= What you will do =
Look for "lean" in every line of the listing. Copy the lines that have it.

= Data in this exercise =
┄┄┄┄┄┄┄┄┄┄

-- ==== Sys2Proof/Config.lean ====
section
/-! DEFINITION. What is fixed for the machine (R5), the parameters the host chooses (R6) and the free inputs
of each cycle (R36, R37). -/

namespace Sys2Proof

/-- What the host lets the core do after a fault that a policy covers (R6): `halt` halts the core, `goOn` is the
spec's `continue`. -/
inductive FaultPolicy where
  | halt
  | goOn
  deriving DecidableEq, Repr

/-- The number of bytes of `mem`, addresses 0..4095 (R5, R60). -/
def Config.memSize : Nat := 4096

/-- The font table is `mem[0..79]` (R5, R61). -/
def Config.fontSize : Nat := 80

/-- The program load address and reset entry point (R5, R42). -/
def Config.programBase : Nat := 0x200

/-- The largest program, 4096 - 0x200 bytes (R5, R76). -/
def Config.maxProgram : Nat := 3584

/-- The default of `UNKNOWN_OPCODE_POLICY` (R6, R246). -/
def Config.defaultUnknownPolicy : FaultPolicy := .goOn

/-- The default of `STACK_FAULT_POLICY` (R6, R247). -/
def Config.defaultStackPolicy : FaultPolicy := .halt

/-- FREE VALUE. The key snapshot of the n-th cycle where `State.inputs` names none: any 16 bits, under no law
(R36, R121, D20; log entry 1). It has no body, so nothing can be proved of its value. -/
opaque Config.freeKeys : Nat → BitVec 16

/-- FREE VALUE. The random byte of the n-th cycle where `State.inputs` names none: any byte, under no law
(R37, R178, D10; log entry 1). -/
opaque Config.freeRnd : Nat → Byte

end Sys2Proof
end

┄┄┄┄┄┄┄┄┄┄

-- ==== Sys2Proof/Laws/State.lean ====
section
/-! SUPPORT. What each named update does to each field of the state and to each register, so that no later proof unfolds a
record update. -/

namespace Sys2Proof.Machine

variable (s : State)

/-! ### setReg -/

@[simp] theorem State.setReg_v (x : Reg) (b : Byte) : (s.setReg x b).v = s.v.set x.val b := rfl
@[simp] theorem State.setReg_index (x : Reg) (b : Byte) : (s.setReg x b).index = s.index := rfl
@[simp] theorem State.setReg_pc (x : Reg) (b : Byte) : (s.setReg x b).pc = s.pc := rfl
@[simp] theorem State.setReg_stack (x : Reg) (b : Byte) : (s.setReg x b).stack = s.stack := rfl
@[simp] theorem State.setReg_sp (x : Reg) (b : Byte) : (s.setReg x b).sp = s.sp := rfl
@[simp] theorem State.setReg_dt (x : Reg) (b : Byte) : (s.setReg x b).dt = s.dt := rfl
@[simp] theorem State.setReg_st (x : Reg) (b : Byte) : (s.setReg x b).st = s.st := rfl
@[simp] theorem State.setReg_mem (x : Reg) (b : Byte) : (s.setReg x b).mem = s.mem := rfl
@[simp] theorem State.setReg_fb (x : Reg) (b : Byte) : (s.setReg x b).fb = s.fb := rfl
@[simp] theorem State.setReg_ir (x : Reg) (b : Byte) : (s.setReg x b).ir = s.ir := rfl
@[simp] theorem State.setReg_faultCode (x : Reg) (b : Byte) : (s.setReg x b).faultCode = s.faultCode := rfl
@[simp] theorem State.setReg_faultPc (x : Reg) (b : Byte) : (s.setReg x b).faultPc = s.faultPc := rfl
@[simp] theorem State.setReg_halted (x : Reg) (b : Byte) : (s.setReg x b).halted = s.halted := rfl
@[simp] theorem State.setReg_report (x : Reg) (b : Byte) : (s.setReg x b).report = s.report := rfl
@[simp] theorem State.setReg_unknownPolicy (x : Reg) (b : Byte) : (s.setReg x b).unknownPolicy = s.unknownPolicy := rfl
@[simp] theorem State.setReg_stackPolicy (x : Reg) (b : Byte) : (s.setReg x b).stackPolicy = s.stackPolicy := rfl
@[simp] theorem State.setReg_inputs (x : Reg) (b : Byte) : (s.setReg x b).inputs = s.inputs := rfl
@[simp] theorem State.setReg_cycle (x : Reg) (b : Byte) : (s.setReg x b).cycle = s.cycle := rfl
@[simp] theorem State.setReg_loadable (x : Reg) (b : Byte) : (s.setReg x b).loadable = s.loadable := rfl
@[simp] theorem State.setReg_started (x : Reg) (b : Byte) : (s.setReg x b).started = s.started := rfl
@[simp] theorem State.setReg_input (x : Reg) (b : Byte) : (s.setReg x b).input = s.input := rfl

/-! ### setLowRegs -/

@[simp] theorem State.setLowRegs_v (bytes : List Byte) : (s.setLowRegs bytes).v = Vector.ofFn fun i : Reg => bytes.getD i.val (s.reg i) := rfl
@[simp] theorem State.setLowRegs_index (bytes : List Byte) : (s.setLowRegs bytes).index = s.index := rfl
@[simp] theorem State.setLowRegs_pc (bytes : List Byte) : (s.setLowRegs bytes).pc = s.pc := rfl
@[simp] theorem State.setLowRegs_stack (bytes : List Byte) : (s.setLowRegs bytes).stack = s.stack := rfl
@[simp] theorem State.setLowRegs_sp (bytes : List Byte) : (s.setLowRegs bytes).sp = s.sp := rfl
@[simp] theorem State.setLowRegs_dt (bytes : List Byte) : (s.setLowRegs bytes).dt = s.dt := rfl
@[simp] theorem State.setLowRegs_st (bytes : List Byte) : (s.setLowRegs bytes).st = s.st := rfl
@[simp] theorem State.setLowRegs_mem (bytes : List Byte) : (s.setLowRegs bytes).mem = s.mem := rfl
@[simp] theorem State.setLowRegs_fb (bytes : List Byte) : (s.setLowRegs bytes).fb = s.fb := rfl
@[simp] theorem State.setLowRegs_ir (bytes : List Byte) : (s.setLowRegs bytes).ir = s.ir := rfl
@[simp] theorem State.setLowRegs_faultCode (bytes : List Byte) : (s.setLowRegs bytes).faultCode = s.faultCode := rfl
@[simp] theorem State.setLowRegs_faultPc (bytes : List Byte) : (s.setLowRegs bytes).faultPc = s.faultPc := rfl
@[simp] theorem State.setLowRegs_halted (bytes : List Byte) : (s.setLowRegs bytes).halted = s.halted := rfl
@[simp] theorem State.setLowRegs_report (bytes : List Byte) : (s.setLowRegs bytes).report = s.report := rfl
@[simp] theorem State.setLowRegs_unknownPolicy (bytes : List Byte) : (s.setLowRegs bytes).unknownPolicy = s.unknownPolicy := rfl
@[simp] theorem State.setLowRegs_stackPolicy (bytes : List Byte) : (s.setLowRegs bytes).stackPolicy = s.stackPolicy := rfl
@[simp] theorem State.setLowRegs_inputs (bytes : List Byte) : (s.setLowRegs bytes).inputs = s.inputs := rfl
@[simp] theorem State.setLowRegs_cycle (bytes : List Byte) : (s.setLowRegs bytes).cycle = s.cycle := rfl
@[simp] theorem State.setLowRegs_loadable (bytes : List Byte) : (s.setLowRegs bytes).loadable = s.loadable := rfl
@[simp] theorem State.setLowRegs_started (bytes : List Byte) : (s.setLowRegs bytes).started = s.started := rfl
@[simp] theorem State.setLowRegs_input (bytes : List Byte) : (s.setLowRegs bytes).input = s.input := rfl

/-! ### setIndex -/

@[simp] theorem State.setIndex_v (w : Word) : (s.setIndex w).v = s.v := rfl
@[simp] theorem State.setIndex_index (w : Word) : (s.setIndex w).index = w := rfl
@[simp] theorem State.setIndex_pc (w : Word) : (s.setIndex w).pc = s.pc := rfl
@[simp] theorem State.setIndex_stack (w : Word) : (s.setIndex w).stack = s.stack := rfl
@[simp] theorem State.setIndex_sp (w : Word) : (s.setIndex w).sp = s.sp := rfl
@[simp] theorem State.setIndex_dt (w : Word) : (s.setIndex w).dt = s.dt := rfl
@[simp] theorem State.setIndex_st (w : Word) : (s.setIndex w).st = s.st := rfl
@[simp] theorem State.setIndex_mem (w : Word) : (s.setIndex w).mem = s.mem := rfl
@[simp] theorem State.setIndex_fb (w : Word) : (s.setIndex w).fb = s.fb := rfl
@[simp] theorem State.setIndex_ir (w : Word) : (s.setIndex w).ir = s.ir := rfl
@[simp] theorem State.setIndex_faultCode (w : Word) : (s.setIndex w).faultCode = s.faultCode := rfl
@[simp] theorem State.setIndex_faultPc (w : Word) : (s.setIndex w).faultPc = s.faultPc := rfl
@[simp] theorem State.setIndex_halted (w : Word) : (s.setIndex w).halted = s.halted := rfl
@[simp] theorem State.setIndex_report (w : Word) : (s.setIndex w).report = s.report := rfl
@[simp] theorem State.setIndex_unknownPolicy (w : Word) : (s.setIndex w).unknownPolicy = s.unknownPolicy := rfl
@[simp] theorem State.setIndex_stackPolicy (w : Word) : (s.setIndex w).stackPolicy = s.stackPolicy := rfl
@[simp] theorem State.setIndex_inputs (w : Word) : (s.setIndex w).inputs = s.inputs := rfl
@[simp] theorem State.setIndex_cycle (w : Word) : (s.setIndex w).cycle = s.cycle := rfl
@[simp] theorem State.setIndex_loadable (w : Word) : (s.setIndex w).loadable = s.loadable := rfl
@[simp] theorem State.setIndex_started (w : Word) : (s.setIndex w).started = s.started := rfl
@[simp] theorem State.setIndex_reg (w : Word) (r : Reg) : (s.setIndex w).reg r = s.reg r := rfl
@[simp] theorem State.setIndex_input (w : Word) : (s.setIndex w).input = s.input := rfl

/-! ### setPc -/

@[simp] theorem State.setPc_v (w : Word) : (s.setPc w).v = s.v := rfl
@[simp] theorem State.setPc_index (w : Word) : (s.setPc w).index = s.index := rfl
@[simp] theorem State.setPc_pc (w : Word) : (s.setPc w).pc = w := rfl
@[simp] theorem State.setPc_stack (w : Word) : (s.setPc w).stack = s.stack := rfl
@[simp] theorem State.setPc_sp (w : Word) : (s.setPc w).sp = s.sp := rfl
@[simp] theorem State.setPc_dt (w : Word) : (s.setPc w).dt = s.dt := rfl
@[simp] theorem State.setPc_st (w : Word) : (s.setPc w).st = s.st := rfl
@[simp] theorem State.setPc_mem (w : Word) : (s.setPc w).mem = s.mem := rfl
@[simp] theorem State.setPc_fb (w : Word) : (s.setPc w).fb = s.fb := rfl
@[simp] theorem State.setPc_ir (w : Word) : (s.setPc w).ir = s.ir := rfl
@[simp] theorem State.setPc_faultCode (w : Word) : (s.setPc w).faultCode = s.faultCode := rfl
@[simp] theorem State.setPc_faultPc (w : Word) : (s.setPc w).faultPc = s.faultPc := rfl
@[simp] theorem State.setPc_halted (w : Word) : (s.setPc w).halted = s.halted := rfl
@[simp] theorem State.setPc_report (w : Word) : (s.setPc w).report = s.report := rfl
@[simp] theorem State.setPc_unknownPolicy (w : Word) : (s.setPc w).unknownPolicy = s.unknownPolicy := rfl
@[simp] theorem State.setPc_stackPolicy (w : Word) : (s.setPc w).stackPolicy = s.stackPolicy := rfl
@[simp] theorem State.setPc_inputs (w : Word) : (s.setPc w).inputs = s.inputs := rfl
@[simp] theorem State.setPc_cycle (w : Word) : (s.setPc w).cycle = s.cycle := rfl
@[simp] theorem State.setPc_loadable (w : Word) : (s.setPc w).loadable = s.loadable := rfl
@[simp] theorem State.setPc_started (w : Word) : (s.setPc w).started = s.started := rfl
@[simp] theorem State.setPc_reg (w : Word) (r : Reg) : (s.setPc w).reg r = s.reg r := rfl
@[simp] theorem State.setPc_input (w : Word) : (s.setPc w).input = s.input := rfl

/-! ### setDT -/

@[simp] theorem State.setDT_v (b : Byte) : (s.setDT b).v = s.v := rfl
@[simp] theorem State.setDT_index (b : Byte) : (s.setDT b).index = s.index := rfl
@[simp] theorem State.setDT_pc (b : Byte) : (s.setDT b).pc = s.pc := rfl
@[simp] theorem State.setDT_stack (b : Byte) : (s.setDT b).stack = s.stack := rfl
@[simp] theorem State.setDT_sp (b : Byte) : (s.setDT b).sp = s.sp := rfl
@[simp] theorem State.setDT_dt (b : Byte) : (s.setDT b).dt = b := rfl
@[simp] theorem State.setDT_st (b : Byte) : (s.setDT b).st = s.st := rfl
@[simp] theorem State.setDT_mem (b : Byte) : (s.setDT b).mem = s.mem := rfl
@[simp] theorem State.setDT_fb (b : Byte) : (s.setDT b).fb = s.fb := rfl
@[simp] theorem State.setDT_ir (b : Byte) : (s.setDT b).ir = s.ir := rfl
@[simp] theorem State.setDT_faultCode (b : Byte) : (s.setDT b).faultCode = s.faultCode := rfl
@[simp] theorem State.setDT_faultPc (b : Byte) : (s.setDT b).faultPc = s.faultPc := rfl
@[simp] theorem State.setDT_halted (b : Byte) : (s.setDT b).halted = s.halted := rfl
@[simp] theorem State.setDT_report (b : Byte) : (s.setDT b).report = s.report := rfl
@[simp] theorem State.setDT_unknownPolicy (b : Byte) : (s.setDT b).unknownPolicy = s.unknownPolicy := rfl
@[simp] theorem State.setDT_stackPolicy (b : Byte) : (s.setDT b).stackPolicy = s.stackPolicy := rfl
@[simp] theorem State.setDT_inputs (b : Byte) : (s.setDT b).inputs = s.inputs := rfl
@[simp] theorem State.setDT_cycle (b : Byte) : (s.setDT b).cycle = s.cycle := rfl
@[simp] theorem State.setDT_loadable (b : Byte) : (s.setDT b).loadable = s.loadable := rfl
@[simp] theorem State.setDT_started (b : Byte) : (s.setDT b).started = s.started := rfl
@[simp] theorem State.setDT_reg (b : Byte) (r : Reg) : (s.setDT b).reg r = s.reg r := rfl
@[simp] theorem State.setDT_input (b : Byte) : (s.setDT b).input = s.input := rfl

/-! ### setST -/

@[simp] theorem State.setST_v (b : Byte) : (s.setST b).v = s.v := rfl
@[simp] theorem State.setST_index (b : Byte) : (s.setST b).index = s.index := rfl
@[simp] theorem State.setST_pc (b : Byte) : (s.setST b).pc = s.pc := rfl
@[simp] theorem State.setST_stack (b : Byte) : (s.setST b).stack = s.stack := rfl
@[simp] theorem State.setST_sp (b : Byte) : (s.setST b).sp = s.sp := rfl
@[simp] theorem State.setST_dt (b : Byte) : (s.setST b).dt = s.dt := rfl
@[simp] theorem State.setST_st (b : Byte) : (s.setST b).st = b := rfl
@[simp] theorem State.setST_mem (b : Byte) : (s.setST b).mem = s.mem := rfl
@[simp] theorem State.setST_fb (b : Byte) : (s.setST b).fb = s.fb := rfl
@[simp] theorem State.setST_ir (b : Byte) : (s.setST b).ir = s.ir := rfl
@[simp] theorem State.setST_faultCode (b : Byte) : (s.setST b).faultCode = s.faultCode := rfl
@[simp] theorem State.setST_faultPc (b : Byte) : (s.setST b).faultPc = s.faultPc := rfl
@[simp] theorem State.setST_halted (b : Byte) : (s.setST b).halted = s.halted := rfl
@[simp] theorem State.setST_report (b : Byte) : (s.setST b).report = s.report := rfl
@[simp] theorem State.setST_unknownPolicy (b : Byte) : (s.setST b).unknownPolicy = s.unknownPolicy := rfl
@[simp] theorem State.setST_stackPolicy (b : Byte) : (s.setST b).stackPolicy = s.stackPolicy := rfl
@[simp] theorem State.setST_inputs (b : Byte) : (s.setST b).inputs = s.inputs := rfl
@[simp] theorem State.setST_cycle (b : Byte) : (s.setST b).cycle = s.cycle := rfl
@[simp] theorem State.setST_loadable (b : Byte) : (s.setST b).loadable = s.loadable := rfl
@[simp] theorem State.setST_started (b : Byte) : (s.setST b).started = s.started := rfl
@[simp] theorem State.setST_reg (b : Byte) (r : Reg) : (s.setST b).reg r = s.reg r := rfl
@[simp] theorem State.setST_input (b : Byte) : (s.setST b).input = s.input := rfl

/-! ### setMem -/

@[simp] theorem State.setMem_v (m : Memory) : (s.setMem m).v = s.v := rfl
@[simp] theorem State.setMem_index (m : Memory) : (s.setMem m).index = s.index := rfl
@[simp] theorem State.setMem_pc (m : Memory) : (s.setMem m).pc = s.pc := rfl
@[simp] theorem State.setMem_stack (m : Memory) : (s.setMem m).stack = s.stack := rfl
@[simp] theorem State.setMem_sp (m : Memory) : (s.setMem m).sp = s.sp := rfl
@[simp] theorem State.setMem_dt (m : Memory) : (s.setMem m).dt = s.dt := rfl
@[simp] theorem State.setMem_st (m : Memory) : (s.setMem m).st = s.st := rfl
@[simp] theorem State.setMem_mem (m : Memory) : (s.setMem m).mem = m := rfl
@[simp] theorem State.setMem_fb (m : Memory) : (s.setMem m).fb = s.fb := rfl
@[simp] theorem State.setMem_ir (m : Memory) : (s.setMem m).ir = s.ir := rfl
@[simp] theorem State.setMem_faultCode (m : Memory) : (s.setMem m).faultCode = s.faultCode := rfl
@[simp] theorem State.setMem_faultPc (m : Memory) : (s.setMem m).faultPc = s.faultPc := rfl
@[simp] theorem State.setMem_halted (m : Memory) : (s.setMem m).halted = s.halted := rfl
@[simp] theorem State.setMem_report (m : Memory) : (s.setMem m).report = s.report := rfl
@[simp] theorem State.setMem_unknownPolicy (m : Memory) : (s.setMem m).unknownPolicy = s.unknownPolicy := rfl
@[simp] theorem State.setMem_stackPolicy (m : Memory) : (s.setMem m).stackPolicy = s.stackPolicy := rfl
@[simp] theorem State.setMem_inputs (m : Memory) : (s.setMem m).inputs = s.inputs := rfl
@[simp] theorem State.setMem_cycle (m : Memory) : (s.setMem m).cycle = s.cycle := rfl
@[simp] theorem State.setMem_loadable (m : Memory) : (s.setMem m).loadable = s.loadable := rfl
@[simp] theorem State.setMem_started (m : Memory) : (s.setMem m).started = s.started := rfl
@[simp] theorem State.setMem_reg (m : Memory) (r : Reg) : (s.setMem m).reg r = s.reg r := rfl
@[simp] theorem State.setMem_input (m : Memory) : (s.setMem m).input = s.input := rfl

┄┄┄┄┄┄┄┄┄┄

= Result of this task =
-- ==== Sys2Proof/Config.lean ====
-- ==== Sys2Proof/Laws/State.lean ====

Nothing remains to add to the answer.